Wir haben alle Argumente für RFID gelesen, die die Industrie anführen kann, und wir sind die Ersten, die zugeben, dass diese Technologie viele Dinge vereinfachen könnte. RFID-fähige Kühlschränke könnten wirklich unsere Essensvorräte überwachen, uns wegen abgelaufener Milch vorwarnen und den wöchentlichen Einkaufzettel erstellen. Eine Hightech-Waschmaschine könnte wirklich automatisch die richtige Waschtemperatur einstellen, die sie aus dem Code auf dem RFID-Etikett herauslesen kann. RFID könnte einer Familie wirklich dabei helfen, ein entlaufenes Haustier oder auch gestohlene Dinge wiederzufinden.

Aber wenn wir uns diese Zukunft näher ansehen, sehen wir dort nicht nur eine idyllische Folge der "Waltons" des 21. Jahrhunderts, in dem der Krämer Ike Godsey einfach nur keine Registrierkasse mehr braucht. Die schmutzigen Einzelheiten, die wir entdeckt haben, lassen die mit Schnüffelchips besetzte Zukunft eher aussehen wie die Schlussszene einer Episode von "Outer Limits", die einem den Magen umdreht. Die RFID-Vision, die die Technologiekonzerne uns verkaufen wollen, sieht zu schön aus, um wahr zu sein – und das ist sie auch.

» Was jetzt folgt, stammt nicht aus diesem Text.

/- Plans and the Comb (chapter 5). -/

/-- What Keeper answers to a PLAN_LOAD from e once its image has been read (R115 to R119): a malformed image; an inconsistent one, with
the profiles that are not valid (R55); one whose hops the merged table cannot take (R72); one that does not fit, with its shortfalls;
or a plan in LOADING with its context in the response. -/
def LoadJudged (e : State) (m : Nat) (src : PlanSource) (t : State) : Prop :=
  let c := renumber (imageCtx src) (placeProfiles (takenProfiles e) (imageCtx src).profiles)
  if ¬ imageShape src then Answered e m 0x20 [] t
  else if ¬ planConsistent e src (imageCtx src) then Answered e m 0x31 (badProfiles (imageCtx src)) t
  else if ¬ mergedHopsOk e c then Answered e m 0x31 [] t
  else if ¬ (shortfalls e src c).isEmpty then Answered e m 0x32 (shortfallBytes (shortfalls e src c)) t
  else
    Answered (placePlan e src c).2 m 0 (leBytes 4 (placePlan e src c).1) t ∧ t.cmb.fetch = some (placePlan e src c).1 ∧
      (ctxAt t (placePlan e src c).1).st = .loading ∧ (ctxAt t (placePlan e src c).1).planId = imgPlanId src.bytes ∧
      (ctxAt t (placePlan e src c).1).src = some src

/-- What Keeper answers to a PLAN_REPLACE of context k from e once its image has been read (R123, R124). -/
def ReplaceJudged (e : State) (m k : Nat) (src : PlanSource) (t : State) : Prop :=
  if ¬ replShape src then Answered e m 0x20 [] t
  else if ¬ replConsistent (ctxAt e k) src then Answered e m 0x31 [] t
  else
    match replPlan e (ctxAt e k) (replBanks src.bytes) with
    | none => Answered e m 0x33 [] t
    | some ps =>
      Answered { e with cmb := t.cmb } m (if ps.length = 1 then 0 else 2) (phasePlanBytes (ctxAt e k) ps) t ∧
        t.cmb.mem = e.cmb.mem ∧ t.cmb.fetch = some k ∧ t.cmb.fetchRepl = true ∧
        (ctxAt t k).phases.map (fun x => (x.banks, x.ready)) = ps.map (fun l => (l.map (fun b => (b / 64, b % 64)), false)) ∧
        (ctxAt t k).replSrc = some src ∧ (ctxAt t k).bankMap = (ctxAt e k).bankMap

/-- A command that waits for a DMA read of its image (R349). -/
def AtDma (s : State) (w : CmdWait) (op m : Nat) (p : List Byte) : Prop :=
  s.wg.wait = w ∧ dmaUp s = true ∧ AtCommand { s with wg.wait := .none } op m p

/-- One byte of the Comb (R109). -/
def combByte (s : State) (a : Nat) : Byte := s.cmb.mem.getAt a 0#8

/- Slot programs (R24 to R26, R153). -/

/-- The operation in front of quadrant q has ended: the operations that wait are those that stood behind it. -/
def OpEnds (s t : State) (q : Nat) : Prop :=
  (quadAt t q).todo.map (fun x => x.op) = ((quadAt s q).todo.drop 1).map (fun x => x.op)

/-- The report of a late start (R25, Table 1.7): event 0x0202 where the first operation of a list comes to the front late. -/
def lateFront : List Todo → List (Nat × Sev)
  | [] => []
  | t :: _ => if t.late then [(0x0202, .minor)] else []

/-- What the end of the operation in front of quadrant q reports of the one behind it (R25). -/
def lateNext (s : State) (q : Nat) : List (Nat × Sev) := lateFront ((quadAt s q).todo.drop 1)

/-- No operation has ended: the list of quadrant q is as it was. -/
def OpStays (s t : State) (q : Nat) : Prop := (quadAt t q).todo.map (fun x => x.op) = (quadAt s q).todo.map (fun x => x.op)

/-- Every instance of a batch has faults with a property, and the overrun policy waits for it (R247). -/
def BatchFaulted (t : State) (c adm : Nat) (P : InstFaults → Prop) : Prop :=
  ∀ i ∈ (ctxAt t c).insts, i.admitBeat = adm → P i.faults ∧ i.policyDue = true

/-- The first event raised from s to t has this code and severity. -/
def EventRaised (s t : State) (code : Nat) (sev : Sev) : Prop :=
  ∃ e ∈ t.hi.raised, e.code = code ∧ e.sev = sev ∧ e.seq = s.hi.evSeq

/-- The completion record of an instance that ends at beat edge e (R327, Table 13.5). -/
def recordOf (s : State) (c : Nat) (i : Inst) (e : Nat) : Completion :=
  { status := instStatus i.faults, agent := i.agent, admitted := true, cause := if instStatus i.faults = 0 then 0 else i.faults.cause,
    tag := i.tag, planId := (ctxAt s c).planId, n := i.n, admitBeat := i.admitBeat, doneBeat := e }

/- Hive links (chapter 12). -/

/-- Port p has taken a state with its link layer cleared, and no other port has changed its state; beside the ports and the delivery of
events nothing has changed. -/
structure PortMoved (s t : State) (p : Nat) (st : PortSt) : Prop where
  st : (portAt t p).st = st
  others : ∀ k, k ≠ p → (portAt t k).st = (portAt s k).st
  link : (portAt t p).txSeq = 0 ∧ (portAt t p).rxSeq = 0 ∧ (portAt t p).buffer = [] ∧ (portAt t p).credit = 64
  rest : t = { s with hl := { s.hl with port := t.hl.port }, hi := t.hi, hw := t.hw }
  hi : HiEvents s.hi t.hi
  hw : HwEvents s.hw t.hw

/-- A SEQ flit of a type comes in its order at an UP port of a member with a roster, from the port's neighbour unless it is
unscheduled, and is not the 32nd without an acknowledgement (R286, R295, R303). -/
structure FlitTaken (s : State) (p : Nat) (l : List Byte) (typ : Nat) : Prop where
  up : portUp s p = true
  flit : isFlit l typ = true
  crc : hcrcOk l = true
  seq : fSeq l = (portAt s p).rxSeq
  roster : s.hl.roster = true
  nbr : typ ≠ 4 → fromNbr s p l = true
  few : (portAt s p).unacked + 1 < 32
  number : p < 20

/-- The state in which a flit has been counted and its order noted (R286). -/
def rxState (s : State) (p : Nat) : State :=
  onPort s p (fun x => { x with
    rx := satAdd 64 x.rx 1, rxSeq := (x.rxSeq + 1) % 65536, gap := false, unacked := x.unacked + 1 })

end Sys2Proof.Machine
end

Schnallen Sie sich an, liebe Leser. Wir werden Sie auf eine Hochgeschwindigkeitsreise durch die High-Tech der Vergangenheit, der Gegenwart und der Zukunft von RFID mitnehmen, mit vielen Zwischenstops an den dreckigen kleinen Geheimnissen, von denen SIE nicht wollen, dass wir sie kennen.


Anmerkungen:
(1) Rick Duris, "Just How Big Is RFID?" Frontline Solutions, Dezember 2003, online abrufbar unter www.frontlinetoday.com/frontline/article/articleDetail.jsp?id77382 (Stand:15 April 2005).
(2) C.P. Snow, New York Times, das Zitat ist online zu erreichen unter www.bartleby.com/63/36/3236.html (Stand: 10. Juni 2005).
(3) Mit seinen fast 10.000 Mitgliedern in allen 50 US-Bundesstaaten und 30 anderen Ländern weltweit versucht CASPIAN, die Konsumenten über Marketing-Strategien zu informieren, die ihre Privatsphäre verletzen, und datenschutzbewusste Einkaufsgewohnheiten im gesamten Einzelhandel zu fördern.
(4) Kevin Reilly, "AMR Research Finds Wal-Mart Suppliers Spent Only Minimum Required to Comply with RFID Mandate," Pressemitteilung von AMR Research, 20. Dezember 2004, online abrufbar unter www.amrresearch.com/Content/View.asp?pmillid=17856&docid=12139 (Stand: 13 Juni 2005).
(5) Greg Dixon von ScanSource, zitiert nach Mark Riehl: "Partners Needed for RFID Success, Says ScanSource," eChannelLine Daily News, 9. August 2004, online abrufbar unter www.integratedmar.com/ecl-usa/story.cfm?item=18578 (Stand: 11. Juni 2005).